• **Assignment**:
If a line below includes the string "length", copy it.

[Recorded information Boundary: Start]

-- ==== Sys2Proof/WellFormed.lean ====
section
/-! DEFINITION. Which commands name units and operands that the device has: benches 0 to 2,559, furnace dies 0 to 15, canes 0 to 35,
partitions 0 to 15, functions 0 to 16 and so on (R15, R16). A command that is not well formed stops with `Fault.noSuchUnit`. -/

namespace Sys2Proof

open Sys2Proof.Machine

/-- The command names units and operands that the device has. -/
def Instr.wf : Instr → Bool
  | .nop gb _ => decide (gb < 2560)
  | .endProg gb _ => decide (gb < 2560)
  | .endReached gb => decide (gb < 2560)
  | .br gb _ => decide (gb < 2560)
  | .brc gb _ => decide (gb < 2560)
  | .loop gb _ => decide (gb < 2560)
  | .loopw gb _ => decide (gb < 2560)
  | .alu gb _ => decide (gb < 2560)
  | .alui gb _ => decide (gb < 2560)
  | .movi gb _ => decide (gb < 2560)
  | .movl gb _ => decide (gb < 2560)
  | .ld gb _ => decide (gb < 2560)
  | .st gb _ => decide (gb < 2560)
  | .instructionIssue gb _ _ => decide (gb < 2560)
  | .instructionRetire gb u => decide (gb < 2560) && decide (u < 22)
  | .potPass gb p _ => decide (gb < 2560) && decide (p < 16)
  | .poolAbort gb p => decide (gb < 2560) && decide (p < 16)
  | .potLoad gb p _ => decide (gb < 2560) && decide (p < 16)
  | .tiledLoad gb p _ => decide (gb < 2560) && decide (p < 16)
  | .updateSweep gb p _ => decide (gb < 2560) && decide (p < 16)
  | .workingLoad gb p _ => decide (gb < 2560) && decide (p < 16)
  | .emissionWriteFail _ => true
  | .potWitStorm gb p => decide (gb < 2560) && decide (p < 16)
  | .targetedSlice gb p _ _ _ => decide (gb < 2560) && decide (p < 16)
  | .shadowReload gb p _ => decide (gb < 2560) && decide (p < 16)
  | .stReq gb p => decide (gb < 2560) && decide (p < 16)
  | .inServiceSlice gb p _ _ _ _ => decide (gb < 2560) && decide (p < 16)
  | .sliceForceTimeout gb p => decide (gb < 2560) && decide (p < 16)
  | .potStOverdue gb p => decide (gb < 2560) && decide (p < 16)
  | .metaSlice gb p _ _ => decide (gb < 2560) && decide (p < 16)
  | .compare gb _ _ => decide (gb < 2560)
  | .maskRecordDelivery gb => decide (gb < 2560)
  | .loadSketch gb _ _ => decide (gb < 2560)
  | .calibrateNow gb _ _ => decide (gb < 2560)
  | .calReq gb => decide (gb < 2560)
  | .calAgeTrigger gb _ => decide (gb < 2560)
  | .calTempTrigger gb _ => decide (gb < 2560)
  | .calibration gb _ => decide (gb < 2560)
  | .mm gb _ => decide (gb < 2560)
  | .vecAdd gb _ => decide (gb < 2560)
  | .vecMul gb _ => decide (gb < 2560)
  | .vecMax gb _ => decide (gb < 2560)
  | .vecScale gb _ => decide (gb < 2560)
  | .vecAddi gb _ => decide (gb < 2560)
  | .vecExp gb _ => decide (gb < 2560)
  | .vecRecip gb _ => decide (gb < 2560)
  | .vecSqrt gb _ => decide (gb < 2560)
  | .vecRsum gb _ => decide (gb < 2560)
  | .vecRmax gb _ => decide (gb < 2560)
  | .vecSoftmax gb _ => decide (gb < 2560)
  | .vecQuant gb _ => decide (gb < 2560)
  | .vecDequant gb _ => decide (gb < 2560)
  | .vecTrans gb _ => decide (gb < 2560)
  | .vecMxin gb _ => decide (gb < 2560)
  | .vecMxout gb _ => decide (gb < 2560)
  | .jackSlice gb _ _ => decide (gb < 2560)
  | .fill gb _ => decide (gb < 2560)
  | .copy gb _ => decide (gb < 2560)
  | .tagset gb => decide (gb < 2560)
  | .spadTagCtrlGo gb _ _ _ _ => decide (gb < 2560)
  | .spadCorrectedWriteback gb granule => decide (gb < 2560) && decide (granule < 12288)
  | .tagWaitRelease gb unit => decide (gb < 2560) && decide (unit < 22)
  | .remoteRead gb _ _ => decide (gb < 2560)
  | .remoteWrite gb _ _ => decide (gb < 2560)
  | .remoteWaitProceed gb _ => decide (gb < 2560)
  | .dmaGet gb _ => decide (gb < 2560)
  | .dmaPut gb _ => decide (gb < 2560)
  | .dmaFence gb _ => decide (gb < 2560)
  | .trackerGrant die _ => decide (die < 16)
  | .regulatorWindow die _ => decide (die < 16)
  | .mergeTimeout _ => true
  | .inboundTransferArrival _ _ => true
  | .transferComplete _ _ => true
  | .transferTimeout _ => true
  | .pqPut gb _ => decide (gb < 2560)
  | .pqGet gb _ => decide (gb < 2560)
  | .pqRel gb _ => decide (gb < 2560)
  | .pqHandleSend gb _ => decide (gb < 2560)
  | .pqHandleArrival gb _ _ _ => decide (gb < 2560)
  | .pqDeliveryAck gb _ _ => decide (gb < 2560)
  | .pqCreditReturn gb => decide (gb < 2560)
  | .benchStuck gb _ => decide (gb < 2560)
  | .deadlockDetect p => decide (p < 16)
  | .pqRemoteLong gb => decide (gb < 2560)
  | .streamClockWait gb => decide (gb < 2560)
  | .arrive gb _ => decide (gb < 2560)
  | .arrivalSend gb => decide (gb < 2560)
  | .wait gb _ => decide (gb < 2560)
  | .barrierRelease gb ctx _ => decide (gb < 2560) && decide (ctx < 4)
  | .staggerOpen gb => decide (gb < 2560)
  | .seqBarLong gb _ => decide (gb < 2560)
  | .start gb _ => decide (gb < 2560)
  | .halt gb _ => decide (gb < 2560)
  | .drainComplete gb => decide (gb < 2560)
  | .resumeReissue gb _ => decide (gb < 2560)
  | .resumeSkip gb _ => decide (gb < 2560)
  | .abort gb _ => decide (gb < 2560)
  | .seqBarArriveWrite gb _ _ => decide (gb < 2560)
  | .seqSregHiWrite gb _ _ => decide (gb < 2560)
  | .benchPrngStateHiWrite gb _ _ => decide (gb < 2560)
  | .captureRead agent _ => isAccessor agent
  | .rcCounterRead agent _ _ => isAccessor agent
  | .registerWrite agent _ _ _ => isAccessor agent
  | .imemWrite agent gb off data => isAccessor agent && decide (gb < 2560) && decide (off + data.length ≤ 0x8000)
  | .devLocationWrite _ id => decide (id < 512)
  | .meshFlitReceive die node dir _ _ => decide (die < 16) && decide (node < 160) && decide (dir < 5)
  | .pkgFlitReceive die edge _ _ => hasEdge die edge
  | .pkgAckTimeout die edge => hasEdge die edge
  | .pkgRetrainEnd die edge _ => hasEdge die edge
  | .barArrivalHome die group _ => decide (die < 16) && decide (group < 256)
  | .broadcastWrite src _ => match src with | .xfer _ => true | .service agent _ _ => isService agent
  | .wholeLoad _ part => decide (part < 16)
  | .partitionLoad _ part => decide (part < 16)
  | .unload _ part => decide (part < 16)
  | .batchCopyDone _ _ => true
  | .batchVerifyDone => true
  | .batchCheckDone _ => true
  | .quiesceDone => true
  | .quiesceTimeout => true
  | .applyDone _ => true
  | .tierRead _ _ => true
  | .tierWrite _ _ _ => true
  | .tierWriteback _ => true
  | .scrubRead ctl _ _ => decide (ctl < 12)
  | .tierTargetLoss dev => decide (dev < 32)
  | .caneFlitReceive cane _ _ _ _ => decide (cane < 36)
  | .caneReplayTimeout cane => decide (cane < 36)
  | .caneTraining cane _ => decide (cane < 36)
  | .retrainEpisode cane _ _ => decide (cane < 36)
  | .lossOfSignal cane => decide (cane < 36)
  | .laneErrorWindow cane _ _ => decide (cane < 36)
  | .leaveFlit cane _ => decide (cane < 36)
  | .autoRetry cane => decide (cane < 36)
  | .train k _ => decide (k < 4)
  | .park k _ => decide (k < 4)
  | .retrainFull k _ => decide (k < 4)
  | .retrainFast k _ => decide (k < 4)
  | .cablePresenceChange conn _ => decide (conn < 4)
  | .get k _ _ _ => decide (k < 4)
  | .put k _ _ _ _ => decide (k < 4)
  | .atomic k _ _ _ => decide (k < 4)
  | .hdlData k _ _ => decide (k < 4)
  | .hdl k _ _ _ => decide (k < 4)
  | .coll k _ _ => decide (k < 4)
  | .barArrive k _ _ => decide (k < 4)
  | .barRelease k _ _ => decide (k < 4)
  | .stop k _ _ => decide (k < 4)
  | .notice k _ _ => decide (k < 4)
  | .cap k _ _ => decide (k < 4)
  | .sync k _ _ _ => decide (k < 4)
  | .followUp k _ _ _ => decide (k < 4)
  | .delayReq k _ _ _ => decide (k < 4)
  | .delayResp k _ _ _ => decide (k < 4)
  | .rsp k _ _ => decide (k < 4)
  | .rspData k _ _ => decide (k < 4)
  | .mgmtAck k _ _ => decide (k < 4)
  | .messageTransit k dir _ => decide (k < 4) && decide (dir < 6)
  | .fabTimeout tid => decide (tid < 8192)
  | .busyResend tid => decide (tid < 8192)
  | .cacheEntryExpiry k _ _ => decide (k < 4)
  | .syncPeriod master _ => decide (master < 512)
  | .fabTimeLost => true
  | .collQueuePoll ring => decide (ring < 16)
  | .collComplete ring => decide (ring < 16)
  | .controllerTick _ => true
  | .pointChangeDone die => decide (die < 16)
  | .dutyWindow _ => true
  | .leaseExpiry => true
  | .phaseTest die phase _ _ => decide (die < 16) && decide (phase < 12)
  | .softThrottle die _ => decide (die < 25)
  | .hardThrottle die _ => decide (die < 25)
  | .thermalTrip die _ => decide (die < 25)
  | .lehrExit die _ => decide (die < 16)
  | .clearTrip _ => true
  | .p0ResidencyLimit die => decide (die < 16)
  | .p0MinuteTick => true
  | .coolantInletHigh _ _ => true
  | .telemetryPublish _ _ _ => true
  | .coldStart _ => true
  | .warmRestart _ => true
  | .failureRestart => true
  | .locWaitTimeout => true
  | .caneTrainingDone _ => true
  | .bootHeartbeat _ _ => true
  | .heartbeatTimeout => true
  | .gafferWdt => true
  | .warm _ => true
  | .cold _ => true
  | .clearSafe _ => true
  | .keyInstall => true
  | .keyRevoke => true
  | .keyRaiseMinimum => true
  | .fwUpdate _ => true
  | .attestation fn => decide (fn < 17)
  | .certChain fn => decide (fn < 17)
  | .mboxPartitionLoad fn => decide (fn < 17)
  | .mboxPartitionUnload fn => decide (fn < 17)
  | .ledgerRead => true
  | .telemetrySnapshot fn _ => decide (fn < 17)
  | .ringInterrupt fn => decide (fn < 17)
  | .fltRingTailWrite _ fn _ => decide (fn < 17)
  | .withdrawButton _ => true
  | .withdrawForced => true
  | .withdrawReq _ => true
  | .graceExpiry => true
  | .withdrawStopDone => true
  | .leaveDone _ => true
  | .latchOpen _ => true
  | .hostLinkDown => true
  | .hostLinkUp width rate => decide (1 ≤ width) && decide (width ≤ 16) && decide (rate ≤ 5)
  | .sqDoorbell fn q _ => queueOk fn q
  | .cqDoorbell fn q _ => queueOk fn q
  | .sqEntryFetch fn q entry _ => queueOk fn q && entry.length == 64
  | .cmdNop fn q => queueOk fn q
  | .copyIn fn q _ _ _ => queueOk fn q
  | .copyOut fn q _ _ => queueOk fn q
  | .cmdStart fn q => queueOk fn q
  | .cmdHalt fn q => queueOk fn q
  | .cmdWait fn q => queueOk fn q
  | .cmdAbort fn q => queueOk fn q
  | .commandCompletion fn q _ => queueOk fn q
  | .queueEnableWrite fn q _ => queueOk fn q
  | .hostBarAccess fn bar _ _ _ _ => decide (fn < 17) && (bar == 0 || bar == 2 || (bar == 4 && fn == 0))
  | .hostReadStoppedTimeout fn _ _ => decide (fn < 17)
  | .hostFlr fn => decide (fn < 17)
  | .vinOutOfRange _ => true
  | .hotSwapOpen _ => true
  | .vinReturn _ => true
  | .coolantFlowLow _ => true
  | .mgmtBusFault _ => true
  | .entdaa addr => decide (addr < 128)
  | .pollForPlatformEventMessage => true
  | .deviceCap _ => true
  | .capLease _ => true
  | .fallback _ => true
  | .location id => decide (id < 512)
  | .restartWarm => true
  | .restartCold => true
  | .withdraw _ => true
  | .identify _ => true
  | .fabCap _ => true
  | .recoveryLedgerRead _ => true
  | .recoveryFaultRead _ => true
  | .recoveryFwPiece _ _ => true
  | .recoveryKeyRead _ => true
  | .recoveryRestart _ => true
  | .fabTimeHiWrite _ _ => true
  | .sensorIgnored die readings => decide (die < 25) && readings.length == (if die < 16 then 8 else 2)
  | .bootStepLimit => true
  | .setEndpointId eid => decide (eid < 256)
  | .unknownMessageType k _ _ => decide (k < 4)
  | .unmappedRegisterRead agent _ => isAccessor agent

end Sys2Proof
end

[Recorded information Boundary: End]

• **Answer**:
  | .imemWrite agent gb off data => isAccessor agent && decide (gb < 2560) && decide (off + data.length ≤ 0x8000)
  | .sqEntryFetch fn q entry _ => queueOk fn q && entry.length == 64
  | .sensorIgnored die readings => decide (die < 25) && readings.length == (if die < 16 then 8 else 2)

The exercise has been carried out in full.